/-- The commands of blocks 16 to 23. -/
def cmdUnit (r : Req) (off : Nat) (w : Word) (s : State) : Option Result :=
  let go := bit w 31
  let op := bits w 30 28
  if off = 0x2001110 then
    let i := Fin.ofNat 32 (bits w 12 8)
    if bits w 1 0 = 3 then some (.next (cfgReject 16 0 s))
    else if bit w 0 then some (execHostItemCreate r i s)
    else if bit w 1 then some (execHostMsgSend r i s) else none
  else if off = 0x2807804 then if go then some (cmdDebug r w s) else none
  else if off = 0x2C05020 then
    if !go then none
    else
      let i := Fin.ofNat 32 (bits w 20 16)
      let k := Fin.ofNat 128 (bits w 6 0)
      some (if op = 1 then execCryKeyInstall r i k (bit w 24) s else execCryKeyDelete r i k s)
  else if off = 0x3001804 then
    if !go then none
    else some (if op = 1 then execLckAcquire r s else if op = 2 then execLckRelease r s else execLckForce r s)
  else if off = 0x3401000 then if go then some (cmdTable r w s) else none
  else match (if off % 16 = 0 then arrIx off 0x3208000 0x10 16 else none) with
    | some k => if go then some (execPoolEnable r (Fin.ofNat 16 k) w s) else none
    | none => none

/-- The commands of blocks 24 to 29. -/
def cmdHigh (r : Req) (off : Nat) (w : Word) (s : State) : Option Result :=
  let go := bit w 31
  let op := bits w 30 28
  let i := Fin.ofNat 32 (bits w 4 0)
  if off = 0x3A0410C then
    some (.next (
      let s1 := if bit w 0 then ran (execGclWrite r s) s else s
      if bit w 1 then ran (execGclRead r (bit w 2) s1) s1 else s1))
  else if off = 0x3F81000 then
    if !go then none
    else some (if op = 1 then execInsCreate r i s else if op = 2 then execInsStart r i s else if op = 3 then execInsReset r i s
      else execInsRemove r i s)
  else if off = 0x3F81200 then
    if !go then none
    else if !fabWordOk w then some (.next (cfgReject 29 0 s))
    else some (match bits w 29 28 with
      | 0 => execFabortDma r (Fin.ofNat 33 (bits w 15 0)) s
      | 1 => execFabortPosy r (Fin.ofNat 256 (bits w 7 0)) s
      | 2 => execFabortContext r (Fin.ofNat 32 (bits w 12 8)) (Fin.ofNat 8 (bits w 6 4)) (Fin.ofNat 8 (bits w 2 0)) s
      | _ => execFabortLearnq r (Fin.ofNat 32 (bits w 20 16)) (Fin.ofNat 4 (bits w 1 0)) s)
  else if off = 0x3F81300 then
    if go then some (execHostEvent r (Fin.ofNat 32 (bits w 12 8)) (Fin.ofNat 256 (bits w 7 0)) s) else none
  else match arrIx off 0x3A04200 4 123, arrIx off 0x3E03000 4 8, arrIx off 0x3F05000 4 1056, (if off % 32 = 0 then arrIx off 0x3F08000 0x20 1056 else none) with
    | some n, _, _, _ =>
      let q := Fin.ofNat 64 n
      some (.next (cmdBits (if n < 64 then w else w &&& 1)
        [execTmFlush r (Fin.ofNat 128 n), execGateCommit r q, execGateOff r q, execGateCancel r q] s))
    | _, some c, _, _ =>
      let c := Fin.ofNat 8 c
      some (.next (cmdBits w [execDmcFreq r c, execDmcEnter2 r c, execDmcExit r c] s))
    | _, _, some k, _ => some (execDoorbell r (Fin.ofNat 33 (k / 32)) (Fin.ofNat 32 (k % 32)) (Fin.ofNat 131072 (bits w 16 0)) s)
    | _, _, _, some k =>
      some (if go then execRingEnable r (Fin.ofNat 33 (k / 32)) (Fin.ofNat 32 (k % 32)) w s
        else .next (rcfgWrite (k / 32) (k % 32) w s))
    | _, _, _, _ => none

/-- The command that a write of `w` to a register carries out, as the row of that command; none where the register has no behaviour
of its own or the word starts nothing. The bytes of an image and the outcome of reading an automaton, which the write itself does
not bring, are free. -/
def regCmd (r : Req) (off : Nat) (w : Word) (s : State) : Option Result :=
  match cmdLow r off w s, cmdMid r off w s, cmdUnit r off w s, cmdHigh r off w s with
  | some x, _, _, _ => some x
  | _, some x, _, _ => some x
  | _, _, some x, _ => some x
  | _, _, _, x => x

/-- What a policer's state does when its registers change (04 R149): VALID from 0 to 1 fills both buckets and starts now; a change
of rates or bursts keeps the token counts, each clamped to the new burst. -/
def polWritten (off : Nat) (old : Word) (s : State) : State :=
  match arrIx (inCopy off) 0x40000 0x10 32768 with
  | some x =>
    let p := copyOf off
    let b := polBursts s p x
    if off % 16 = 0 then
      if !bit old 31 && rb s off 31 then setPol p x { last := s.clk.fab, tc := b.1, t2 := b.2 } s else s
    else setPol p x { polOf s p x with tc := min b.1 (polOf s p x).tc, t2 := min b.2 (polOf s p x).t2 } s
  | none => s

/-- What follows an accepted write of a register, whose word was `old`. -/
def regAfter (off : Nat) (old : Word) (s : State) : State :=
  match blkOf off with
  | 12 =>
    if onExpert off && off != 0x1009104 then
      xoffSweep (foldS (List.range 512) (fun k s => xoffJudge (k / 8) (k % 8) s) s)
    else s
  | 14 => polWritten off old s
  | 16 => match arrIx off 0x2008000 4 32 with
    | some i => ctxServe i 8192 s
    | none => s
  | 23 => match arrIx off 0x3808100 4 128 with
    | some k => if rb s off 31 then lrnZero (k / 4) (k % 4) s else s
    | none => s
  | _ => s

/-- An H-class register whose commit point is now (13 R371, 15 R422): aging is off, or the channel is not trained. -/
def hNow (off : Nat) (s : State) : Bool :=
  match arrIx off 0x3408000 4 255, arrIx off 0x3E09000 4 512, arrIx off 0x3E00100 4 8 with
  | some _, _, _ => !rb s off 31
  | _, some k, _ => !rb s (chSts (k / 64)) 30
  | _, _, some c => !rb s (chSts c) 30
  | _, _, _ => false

**Your assignment:**
The records above need to be retyped in full, exactly as they stand.

**Response to the task:**
/-- The commands of blocks 16 to 23. -/
def cmdUnit (r : Req) (off : Nat) (w : Word) (s : State) : Option Result :=
  let go := bit w 31
  let op := bits w 30 28
  if off = 0x2001110 then
    let i := Fin.ofNat 32 (bits w 12 8)
    if bits w 1 0 = 3 then some (.next (cfgReject 16 0 s))
    else if bit w 0 then some (execHostItemCreate r i s)
    else if bit w 1 then some (execHostMsgSend r i s) else none
  else if off = 0x2807804 then if go then some (cmdDebug r w s) else none
  else if off = 0x2C05020 then
    if !go then none
    else
      let i := Fin.ofNat 32 (bits w 20 16)
      let k := Fin.ofNat 128 (bits w 6 0)
      some (if op = 1 then execCryKeyInstall r i k (bit w 24) s else execCryKeyDelete r i k s)
  else if off = 0x3001804 then
    if !go then none
    else some (if op = 1 then execLckAcquire r s else if op = 2 then execLckRelease r s else execLckForce r s)
  else if off = 0x3401000 then if go then some (cmdTable r w s) else none
  else match (if off % 16 = 0 then arrIx off 0x3208000 0x10 16 else none) with
    | some k => if go then some (execPoolEnable r (Fin.ofNat 16 k) w s) else none
    | none => none

/-- The commands of blocks 24 to 29. -/
def cmdHigh (r : Req) (off : Nat) (w : Word) (s : State) : Option Result :=
  let go := bit w 31
  let op := bits w 30 28
  let i := Fin.ofNat 32 (bits w 4 0)
  if off = 0x3A0410C then
    some (.next (
      let s1 := if bit w 0 then ran (execGclWrite r s) s else s
      if bit w 1 then ran (execGclRead r (bit w 2) s1) s1 else s1))
  else if off = 0x3F81000 then
    if !go then none
    else some (if op = 1 then execInsCreate r i s else if op = 2 then execInsStart r i s else if op = 3 then execInsReset r i s
      else execInsRemove r i s)
  else if off = 0x3F81200 then
    if !go then none
    else if !fabWordOk w then some (.next (cfgReject 29 0 s))
    else some (match bits w 29 28 with
      | 0 => execFabortDma r (Fin.ofNat 33 (bits w 15 0)) s
      | 1 => execFabortPosy r (Fin.ofNat 256 (bits w 7 0)) s
      | 2 => execFabortContext r (Fin.ofNat 32 (bits w 12 8)) (Fin.ofNat 8 (bits w 6 4)) (Fin.ofNat 8 (bits w 2 0)) s
      | _ => execFabortLearnq r (Fin.ofNat 32 (bits w 20 16)) (Fin.ofNat 4 (bits w 1 0)) s)
  else if off = 0x3F81300 then
    if go then some (execHostEvent r (Fin.ofNat 32 (bits w 12 8)) (Fin.ofNat 256 (bits w 7 0)) s) else none
  else match arrIx off 0x3A04200 4 123, arrIx off 0x3E03000 4 8, arrIx off 0x3F05000 4 1056, (if off % 32 = 0 then arrIx off 0x3F08000 0x20 1056 else none) with
    | some n, _, _, _ =>
      let q := Fin.ofNat 64 n
      some (.next (cmdBits (if n < 64 then w else w &&& 1)
        [execTmFlush r (Fin.ofNat 128 n), execGateCommit r q, execGateOff r q, execGateCancel r q] s))
    | _, some c, _, _ =>
      let c := Fin.ofNat 8 c
      some (.next (cmdBits w [execDmcFreq r c, execDmcEnter2 r c, execDmcExit r c] s))
    | _, _, some k, _ => some (execDoorbell r (Fin.ofNat 33 (k / 32)) (Fin.ofNat 32 (k % 32)) (Fin.ofNat 131072 (bits w 16 0)) s)
    | _, _, _, some k =>
      some (if go then execRingEnable r (Fin.ofNat 33 (k / 32)) (Fin.ofNat 32 (k % 32)) w s
        else .next (rcfgWrite (k / 32) (k % 32) w s))
    | _, _, _, _ => none

/-- The command that a write of `w` to a register carries out, as the row of that command; none where the register has no behaviour
of its own or the word starts nothing. The bytes of an image and the outcome of reading an automaton, which the write itself does
not bring, are free. -/
def regCmd (r : Req) (off : Nat) (w : Word) (s : State) : Option Result :=
  match cmdLow r off w s, cmdMid r off w s, cmdUnit r off w s, cmdHigh r off w s with
  | some x, _, _, _ => some x
  | _, some x, _, _ => some x
  | _, _, some x, _ => some x
  | _, _, _, x => x

/-- What a policer's state does when its registers change (04 R149): VALID from 0 to 1 fills both buckets and starts now; a change
of rates or bursts keeps the token counts, each clamped to the new burst. -/
def polWritten (off : Nat) (old : Word) (s : State) : State :=
  match arrIx (inCopy off) 0x40000 0x10 32768 with
  | some x =>
    let p := copyOf off
    let b := polBursts s p x
    if off % 16 = 0 then
      if !bit old 31 && rb s off 31 then setPol p x { last := s.clk.fab, tc := b.1, t2 := b.2 } s else s
    else setPol p x { polOf s p x with tc := min b.1 (polOf s p x).tc, t2 := min b.2 (polOf s p x).t2 } s
  | none => s

/-- What follows an accepted write of a register, whose word was `old`. -/
def regAfter (off : Nat) (old : Word) (s : State) : State :=
  match blkOf off with
  | 12 =>
    if onExpert off && off != 0x1009104 then
      xoffSweep (foldS (List.range 512) (fun k s => xoffJudge (k / 8) (k % 8) s) s)
    else s
  | 14 => polWritten off old s
  | 16 => match arrIx off 0x2008000 4 32 with
    | some i => ctxServe i 8192 s
    | none => s
  | 23 => match arrIx off 0x3808100 4 128 with
    | some k => if rb s off 31 then lrnZero (k / 4) (k % 4) s else s
    | none => s
  | _ => s

/-- An H-class register whose commit point is now (13 R371, 15 R422): aging is off, or the channel is not trained. -/
def hNow (off : Nat) (s : State) : Bool :=
  match arrIx off 0x3408000 4 255, arrIx off 0x3E09000 4 512, arrIx off 0x3E00100 4 8 with
  | some _, _, _ => !rb s off 31
  | _, some k, _ => !rb s (chSts (k / 64)) 30
  | _, _, some c => !rb s (chSts c) 30
  | _, _, _ => false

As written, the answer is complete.